With the limited funding provided, can we use public data to understand where financial support should be focused?


Can we determine if safety or reliability is the biggest impact to ridership recovery? (Crime vs. late busses/trains)


What "lines" have the biggest unrecovered population and what are the commonalities that can be remedied? 


## Data Sources

Data for ridership is publically available through the CTA developer site [here](https://data.cityofchicago.org/browse?q=ridership&sortBy=relevance)

Data for crime is posted by the city of Chicago [here](https://data.cityofchicago.org/Public-Safety/City-of-Chicago-Crime-Data/v9q9-3dm2)

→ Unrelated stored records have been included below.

-- ==== Sys2Proof/Laws/OnlyFaultCmds.lean ====
section
/-! SUPPORT. The frame of every operation of Sys2Proof/Machine/FaultCmds.lean: which parts of the state it may change. -/

set_option linter.unusedTactic false
set_option linter.unreachableTactic false
set_option linter.unusedVariables false

namespace Sys2Proof.Machine

theorem execFaultRead_only {M : List Field} {s0 s : State} (hS : Only M s0 s)
    (hM : sub [.regs, .rings, .interp, .pair, .hpus, .freeCount, .out] M = true) (src : CmdSrc) : OnlyNext M s0 (execFaultRead src s) := by
  unfold execFaultRead
  repeat' (first
    | with_reducible exact hS
    | with_reducible assumption
    | exact sub_mono hM rfl
    | exact Or.inl (sub_mono hM rfl)
    | exact Or.inr rfl
    | exact Or.inr ⟨rfl, rfl, rfl, rfl, rfl⟩
    | exact Or.inr (fun k => k)
    | exact Or.inr (fun _ => rfl)
    | with_reducible refine only_ite (fun _ => ?_) (fun _ => ?_)
    | with_reducible refine only_iteNext (fun _ => ?_) (fun _ => ?_)
    | with_reducible refine Only.next ?_
    | with_reducible apply State.reply_only
    | with_reducible apply serveCmd_only
    | refine only_pair (by with_reducible assumption) ?_
    | refine only_optPair (by with_reducible assumption) ?_
    | refine only_opt (by with_reducible assumption) ?_
    | refine only_outcome (by with_reducible assumption) ?_
    | dsimp only
    | with_reducible intro _
    | split)

theorem execFaultAck_only {M : List Field} {s0 s : State} (hS : Only M s0 s)
    (hM : sub [.regs, .flt, .first, .rings, .interp, .pair, .hpus, .freeCount, .out] M = true) (src : CmdSrc) : OnlyNext M s0 (execFaultAck src s) := by
  unfold execFaultAck
  repeat' (first
    | with_reducible exact hS
    | with_reducible assumption
    | exact sub_mono hM rfl
    | exact Or.inl (sub_mono hM rfl)
    | exact Or.inr rfl
    | exact Or.inr ⟨rfl, rfl, rfl, rfl, rfl⟩
    | exact Or.inr (fun k => k)
    | exact Or.inr (fun _ => rfl)
    | with_reducible refine only_ite (fun _ => ?_) (fun _ => ?_)
    | with_reducible refine only_iteNext (fun _ => ?_) (fun _ => ?_)
    | with_reducible refine Only.next ?_
    | with_reducible apply State.reply_only
    | with_reducible apply serveCmd_only
    | with_reducible apply only_withFlt
    | refine only_pair (by with_reducible assumption) ?_
    | refine only_optPair (by with_reducible assumption) ?_
    | refine only_opt (by with_reducible assumption) ?_
    | refine only_outcome (by with_reducible assumption) ?_
    | dsimp only
    | with_reducible intro _
    | split)

theorem execFaultClear_only {M : List Field} {s0 s : State} (hS : Only M s0 s)
    (hM : sub [.regs, .flt, .sources, .rings, .interp, .pair, .hpus, .freeCount, .out] M = true) (src : CmdSrc) : OnlyNext M s0 (execFaultClear src s) := by
  unfold execFaultClear
  repeat' (first
    | with_reducible exact hS
    | with_reducible assumption
    | exact sub_mono hM rfl
    | exact Or.inl (sub_mono hM rfl)
    | exact Or.inr rfl
    | exact Or.inr ⟨rfl, rfl, rfl, rfl, rfl⟩
    | exact Or.inr (fun k => k)
    | exact Or.inr (fun _ => rfl)
    | with_reducible refine only_ite (fun _ => ?_) (fun _ => ?_)
    | with_reducible refine only_iteNext (fun _ => ?_) (fun _ => ?_)
    | with_reducible refine Only.next ?_
    | with_reducible apply State.clearAllSources_only
    | with_reducible apply State.clearSource_only
    | with_reducible apply State.reply_only
    | with_reducible apply serveCmd_only
    | refine only_pair (by with_reducible assumption) ?_
    | refine only_optPair (by with_reducible assumption) ?_
    | refine only_opt (by with_reducible assumption) ?_
    | refine only_outcome (by with_reducible assumption) ?_
    | dsimp only
    | with_reducible intro _
    | split)

theorem State.loadReaction_only {M : List Field} {s0 s : State} (hS : Only M s0 s)
    (hM : sub [.regs, .flt, .reactions, .rings, .interp, .hpus, .out] M = true) (src : CmdSrc) (pkt : Bytes) (data : Bytes) : Only M s0 (State.loadReaction s src pkt data) := by
  unfold State.loadReaction
  repeat' (first
    | with_reducible exact hS
    | with_reducible assumption
    | exact sub_mono hM rfl
    | exact Or.inl (sub_mono hM rfl)
    | exact Or.inr rfl
    | exact Or.inr ⟨rfl, rfl, rfl, rfl, rfl⟩
    | exact Or.inr (fun k => k)
    | exact Or.inr (fun _ => rfl)
    | with_reducible refine only_ite (fun _ => ?_) (fun _ => ?_)
    | with_reducible apply State.reply_only
    | with_reducible apply only_withFlt
    | refine only_pair (by with_reducible assumption) ?_
    | refine only_optPair (by with_reducible assumption) ?_
    | refine only_opt (by with_reducible assumption) ?_
    | refine only_outcome (by with_reducible assumption) ?_
    | dsimp only
    | with_reducible intro _
    | split)

theorem State.unloadReaction_only {M : List Field} {s0 s : State} (hS : Only M s0 s)
    (hM : sub [.regs, .flt, .reactions, .rings, .interp, .hpus, .out] M = true) (src : CmdSrc) (pkt : Bytes) : Only M s0 (State.unloadReaction s src pkt) := by
  unfold State.unloadReaction
  repeat' (first
    | with_reducible exact hS
    | with_reducible assumption
    | exact sub_mono hM rfl
    | exact Or.inl (sub_mono hM rfl)
    | exact Or.inr rfl
    | exact Or.inr ⟨rfl, rfl, rfl, rfl, rfl⟩
    | exact Or.inr (fun k => k)
    | exact Or.inr (fun _ => rfl)
    | with_reducible refine only_ite (fun _ => ?_) (fun _ => ?_)
    | with_reducible apply State.reply_only
    | with_reducible apply only_withFlt
    | refine only_pair (by with_reducible assumption) ?_
    | refine only_optPair (by with_reducible assumption) ?_
    | refine only_opt (by with_reducible assumption) ?_
    | refine only_outcome (by with_reducible assumption) ?_
    | dsimp only
    | with_reducible intro _
    | split)

theorem execFaultLoadReaction_only {M : List Field} {s0 s : State} (hS : Only M s0 s)
    (hM : sub [.regs, .flt, .reactions, .rings, .dmv, .interp, .pair, .hpus, .freeCount, .out] M = true) (src : CmdSrc) : OnlyNext M s0 (execFaultLoadReaction src s) := by
  unfold execFaultLoadReaction
  repeat' (first
    | with_reducible exact hS
    | with_reducible assumption
    | exact sub_mono hM rfl
    | exact Or.inl (sub_mono hM rfl)
    | exact Or.inr rfl
    | exact Or.inr ⟨rfl, rfl, rfl, rfl, rfl⟩
    | exact Or.inr (fun k => k)
    | exact Or.inr (fun _ => rfl)
    | with_reducible refine only_ite (fun _ => ?_) (fun _ => ?_)
    | with_reducible refine only_iteNext (fun _ => ?_) (fun _ => ?_)
    | with_reducible refine Only.next ?_
    | with_reducible apply State.loadReaction_only
    | with_reducible apply serveCmd_only
    | with_reducible apply State.unloadReaction_only
    | with_reducible apply State.withBuffer_only
    | refine only_pair (by with_reducible assumption) ?_
    | refine only_optPair (by with_reducible assumption) ?_
    | refine only_opt (by with_reducible assumption) ?_
    | refine only_outcome (by with_reducible assumption) ?_
    | dsimp only
    | with_reducible intro _
    | split)

theorem execCalRun_only {M : List Field} {s0 s : State} (hS : Only M s0 s)
    (hM : sub [.regs, .rings, .interp, .mon, .pair, .hpus, .freeCount, .out] M = true) (src : CmdSrc) : OnlyNext M s0 (execCalRun src s) := by
  unfold execCalRun
  repeat' (first
    | with_reducible exact hS
    | with_reducible assumption
    | exact sub_mono hM rfl
    | exact Or.inl (sub_mono hM rfl)
    | exact Or.inr rfl
    | exact Or.inr ⟨rfl, rfl, rfl, rfl, rfl⟩
    | exact Or.inr (fun k => k)
    | exact Or.inr (fun _ => rfl)
    | with_reducible refine only_ite (fun _ => ?_) (fun _ => ?_)
    | with_reducible refine only_iteNext (fun _ => ?_) (fun _ => ?_)
    | with_reducible refine Only.next ?_
    | with_reducible apply serveCmd_only
    | with_reducible apply State.startDeferred_only
    | with_reducible apply only_withMon
    | refine only_pair (by with_reducible assumption) ?_
    | refine only_optPair (by with_reducible assumption) ?_
    | refine only_opt (by with_reducible assumption) ?_
    | refine only_outcome (by with_reducible assumption) ?_
    | dsimp only
    | with_reducible intro _
    | split)

theorem execCalQuery_only {M : List Field} {s0 s : State} (hS : Only M s0 s)
    (hM : sub [.regs, .rings, .interp, .pair, .hpus, .freeCount, .out] M = true) (src : CmdSrc) : OnlyNext M s0 (execCalQuery src s) := by
  unfold execCalQuery
  repeat' (first
    | with_reducible exact hS
    | with_reducible assumption
    | exact sub_mono hM rfl
    | exact Or.inl (sub_mono hM rfl)
    | exact Or.inr rfl
    | exact Or.inr ⟨rfl, rfl, rfl, rfl, rfl⟩
    | exact Or.inr (fun k => k)
    | exact Or.inr (fun _ => rfl)
    | with_reducible refine only_ite (fun _ => ?_) (fun _ => ?_)
    | with_reducible refine only_iteNext (fun _ => ?_) (fun _ => ?_)
    | with_reducible refine Only.next ?_
    | with_reducible apply State.bankTemp_only
    | with_reducible apply State.reply_only
    | with_reducible apply serveCmd_only
    | refine only_pair (by with_reducible assumption) ?_
    | refine only_optPair (by with_reducible assumption) ?_
    | refine only_opt (by with_reducible assumption) ?_
    | refine only_outcome (by with_reducible assumption) ?_
    | dsimp only
    | with_reducible intro _
    | split)

theorem execLifeRead_only {M : List Field} {s0 s : State} (hS : Only M s0 s)
    (hM : sub [.regs, .rings, .interp, .scratch, .pair, .hpus, .freeCount, .out] M = true) (src : CmdSrc) : OnlyNext M s0 (execLifeRead src s) := by
  unfold execLifeRead
  repeat' (first
    | with_reducible exact hS
    | with_reducible assumption
    | exact sub_mono hM rfl
    | exact Or.inl (sub_mono hM rfl)
    | exact Or.inr rfl
    | exact Or.inr ⟨rfl, rfl, rfl, rfl, rfl⟩
    | exact Or.inr (fun k => k)
    | exact Or.inr (fun _ => rfl)
    | with_reducible refine only_ite (fun _ => ?_) (fun _ => ?_)
    | with_reducible refine only_iteNext (fun _ => ?_) (fun _ => ?_)
    | with_reducible refine Only.next ?_
    | with_reducible apply State.reply_only
    | with_reducible apply serveCmd_only
    | with_reducible apply State.writeBuffer_only
    | refine only_pair (by with_reducible assumption) ?_
    | refine only_optPair (by with_reducible assumption) ?_
    | refine only_opt (by with_reducible assumption) ?_
    | refine only_outcome (by with_reducible assumption) ?_
    | dsimp only
    | with_reducible intro _
    | split)

theorem execLifeRecord_only {M : List Field} {s0 s : State} (hS : Only M s0 s)
    (hM : sub [.regs, .log, .rings, .interp, .pair, .hpus, .freeCount, .out] M = true) (src : CmdSrc) : OnlyNext M s0 (execLifeRecord src s) := by
  unfold execLifeRecord
  repeat' (first
    | with_reducible exact hS
    | with_reducible assumption
    | exact sub_mono hM rfl
    | exact Or.inl (sub_mono hM rfl)
    | exact Or.inr rfl
    | exact Or.inr ⟨rfl, rfl, rfl, rfl, rfl⟩
    | exact Or.inr (fun k => k)
    | exact Or.inr (fun _ => rfl)
    | with_reducible refine only_ite (fun _ => ?_) (fun _ => ?_)
    | with_reducible refine only_iteNext (fun _ => ?_) (fun _ => ?_)
    | with_reducible refine Only.next ?_
    | with_reducible apply State.appendLife_only
    | with_reducible apply State.reply_only
    | with_reducible apply serveCmd_only
    | refine only_pair (by with_reducible assumption) ?_
    | refine only_optPair (by with_reducible assumption) ?_
    | refine only_opt (by with_reducible assumption) ?_
    | refine only_outcome (by with_reducible assumption) ?_
    | dsimp only
    | with_reducible intro _
    | split)

end Sys2Proof.Machine
end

Data for community names is posted by the City of Chicago [here](https://data.cityofchicago.org/Facilities-Geographic-Boundaries/Boundaries-Community-Areas-current-/cauq-8yn6)


## Data Dictionary and Glossary

### Crime

**Summary**
Reported crimes committed within the Chicago area and published by the Chicago Police Department. Data last refreshed as of 4th of April, 2024 00:00 (Central Standard Time / Chicago).

### Data Dictionary

**Case Number** - The Chicago Police Department RD Number (Records Division Number), which is unique to the incident.

**Date** - Date when the incident occurred. this is sometimes a best estimate.

**Block** - The partially redacted address where the incident occurred, placing it on the same block as the actual address.

**IUCR** - The Illinois Unifrom Crime Reporting code. This is directly linked to the Primary Type and Description. See the list of IUCR codes at https://data.cityofchicago.org/d/c7ck-438e.

**Primary Type** - The primary description of the IUCR code.

**Description** - The secondary description of the IUCR code, a subcategory of the primary description.

**Location Description** - Description of the location where the incident occurred.

**Arrest** - Indicates whether an arrest was made.

**Domestic** - Indicates whether the incident was domestic-related as defined by the Illinois Domestic Violence Act.

**Beat** - Indicates the beat where the incident occurred. A beat is the smallest police geographic area – each beat has a dedicated police beat car. Three to five beats make up a police sector, and three sectors make up a police district. The Chicago Police Department has 22 police districts. See the beats at https://data.cityofchicago.org/d/aerh-rz74.

**District** - Indicates the police district where the incident occurred. See the districts at https://data.cityofchicago.org/d/fthy-xz3r.

**Ward** - The ward (City Council district) where the incident occurred. See the wards at https://data.cityofchicago.org/d/sp34-6z76.

**Community Area** - Indicates the community area where the incident occurred. Chicago has 77 community areas. See the community areas at https://data.cityofchicago.org/d/cauq-8yn6.

**FBI Code** - Indicates the crime classification as outlined in the FBI's National Incident-Based Reporting System (NIBRS).See the Chicago Police Department listing of these classifications at https://gis.chicagopolice.org/pages/crime_details.

**X Coordinate** - The x coordinate of the location where the incident occurred in State Plane Illinois East NAD 1983 projection. This location is shifted from the actual location for partial redaction but falls on the same block.

**Y Coordinate** - The y coordinate of the location where the incident occurred in State Plane Illinois East NAD 1983 projection. This location is shifted from the actual location for partial redaction but falls on the same block.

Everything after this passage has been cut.